In definitiva, Borderlands: The Pre-Sequel è un titolo che ha davvero poche frecce nel suo arco, appare come un videogioco fuori forma, opaco, a tratti incompleto, o meglio, portato a termine senza quella giusta attenzione e maestria che Gearbox Software aveva riposto nei precedenti prodotti, pur se non esenti da difetti. Sparita la vena comica, i dialoghi irriverenti, appesantito un gameplay divertente, riproposti tutt’una serie di elementi grafici e modelli rivestiti soltanto da nuove skin, così come i soliti bug ora addirittura aumentati anche a causa di un’ottimizzazione del codice sempre incerta, rimane ben poco per cui consigliare la nuova opera di 2K Australia. Il peccato più grande è stato quello di non essere riusciti a prendere spunto da una serie ormai fatta, che con Borderlands 2 aveva raggiunto la quasi totale maturità; motivo per cui, a nostro avviso, dovreste recuperarlo soltanto con un grosso saldo.
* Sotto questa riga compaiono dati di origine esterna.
/-! ### Operands (R320, R327) -/

/-- An operand element as an integer (R320). -/
def inElem (t : InTy) (b : Book) (bits : Nat) : Int :=
  match t with
  | .c8 => b.entry (bits % 256)
  | .s4 | .bsf4 => intOf .s4 bits
  | .s8 | .bsf8 => intOf .s8 bits
  | .s16 | .bsf16 => intOf .s16 bits

/-- One row of A, or column of B, that a member holds: 32 elements and a scale; an unscaled side supplies
127 (R321, R327). -/
def slabRow (t : InTy) (b : Book) (w base rho : Nat) (v : Sparse Lane) : List Int × Nat :=
  let lane := rho % w
  let r0 := base + rho / w * blockRegs t
  let reg := fun r => (Sparse.get 0 v (vkey r lane)).toNat
  ((List.range 32).map fun k =>
      inElem t b (reg (r0 + k * inBits t / 32) / 2 ^ (k * inBits t % 32) % 2 ^ inBits t),
    if inScaled t then reg (r0 + inBits t) % 256 else 127)

/-- The 128 rows of one operand: slab by slab, each from the member that holds it. -/
def operandRows (t : InTy) (b : Book) (w n : Nat) (reg : Arrived → Nat) (slab : Nat → Option Arrived) :
    List (List Int × Nat) :=
  (List.range n).flatMap fun i => (List.range (128 / n)).map fun rho =>
    match slab i with
    | some a => slabRow t b w (reg a) rho a.vregs
    | none => ([], 127)

/-- The arrival of the member that satisfies a condition. -/
def memberArrival (x : Latch) (g : Gang) (p : Member → Bool) : Option Arrived :=
  (g.members.find? p).bind fun m => x.arrived.find? fun a => groupOf a.gid == m.grp

/-- Both operands of a latch whose members have all arrived. -/
def operands (x : Latch) (a : Arrived) (b : Book) (w : Nat) : List (List Int × Nat) × List (List Int × Nat) :=
  (operandRows a.ins.ta b w a.gang.a (fun y => y.ins.ra.toNat) fun i =>
      memberArrival x a.gang fun m => m.role % 2 == 1 && m.aslab == i,
    operandRows a.ins.tb b w a.gang.b (fun y => y.ins.rb.toNat) fun i =>
      memberArrival x a.gang fun m => decide (2 ≤ m.role) && m.bslab == i)

/-! ### Passes (R321, R322) -/

/-- The alignment d of an element, when it is one that the pass adds. -/
def alignment (scales : Option (List Nat × List Nat)) (e r c : Nat) : Option Nat :=
  match scales with
  | none => some 0
  | some (ea, eb) =>
    let d : Int := (ea.getD r 0 + eb.getD c 0 : Nat) - (e : Int)
    if ea.getD r 0 = 255 ∨ eb.getD c 0 = 255 ∨ d < 0 ∨ 62 < d then none else some d.toNat

/-- Row and column of a position. -/
def rowOf (pos : Nat) : Nat := pos / 128
def colOf (pos : Nat) : Nat := pos % 128

/-- The first element that a pass omits. -/
def firstOmitted (scales : Option (List Nat × List Nat)) (e : Nat) : Option Nat :=
  (List.range 16384).find? fun pos => (alignment scales e (rowOf pos) (colOf pos)).isNone

/-- The exact dot product of a row and a column. -/
def dotRow (a b : List Int) : Int := ((a.zip b).map fun x => x.1 * x.2).sum

/-- The integer that a pass adds to an element (R321). -/
def passTerm (p : Pass) (e pos : Nat) : Int :=
  match alignment p.scales e (rowOf pos) (colOf pos) with
  | none => 0
  | some d => dotRow (p.a.getD (rowOf pos) []) (p.b.getD (colOf pos) []) * (2 ^ d : Nat)

/-- The residues of a tile after a pass on the channels in use (R321, R339). -/
def Tile.addPass (t : Tile) (retired : List Nat) (p : Pass) : Tile :=
  let chans := (Rns.channels t.fmt).filter fun c => !retired.contains c
  let next := (List.range 16384).flatMap fun pos =>
    let x := passTerm p t.e pos
    chans.map fun c => (pos * 10 + c, (t.residue pos c + Rns.encode x c) % Rns.modulus c)
  { t with res := Sparse.setAll 0 t.res next, scale := t.scale || (firstOmitted p.scales t.e).isSome }
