-- ==== Sys2Proof/Machine/Core.lean ====
section
/-! DEFINITION. The machine as the host runs it. -/

/-- The EX-1024: its state, its steps, and the state right after reset. -/
def Sys2Proof.core : Host.Core :=
  { State := Sys2Proof.Machine.State
    Fault := Sys2Proof.Machine.Fault
    Refusal := Sys2Proof.Machine.Refusal
    step := Sys2Proof.Machine.step
    reset := Sys2Proof.Machine.State.reset }
end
A maggior ragione, poi, se siete interessati alle versioni per console PlayStation 3 e Xbox 360, che accusano problematiche tecniche ben più marcate della controparte PC, sebbene l’engine grafico sia lo stesso di sempre e sfrutti le vecchie librerie DirectX 9. Poc’altro da aggiungere riguardo il comparto sonoro, composto da effetti sonori piuttosto buoni e da una sountrack nutrita (31 brani) che potrete acquistare anche separatamente, su siti come iTunes, a poco meno di dieci euro.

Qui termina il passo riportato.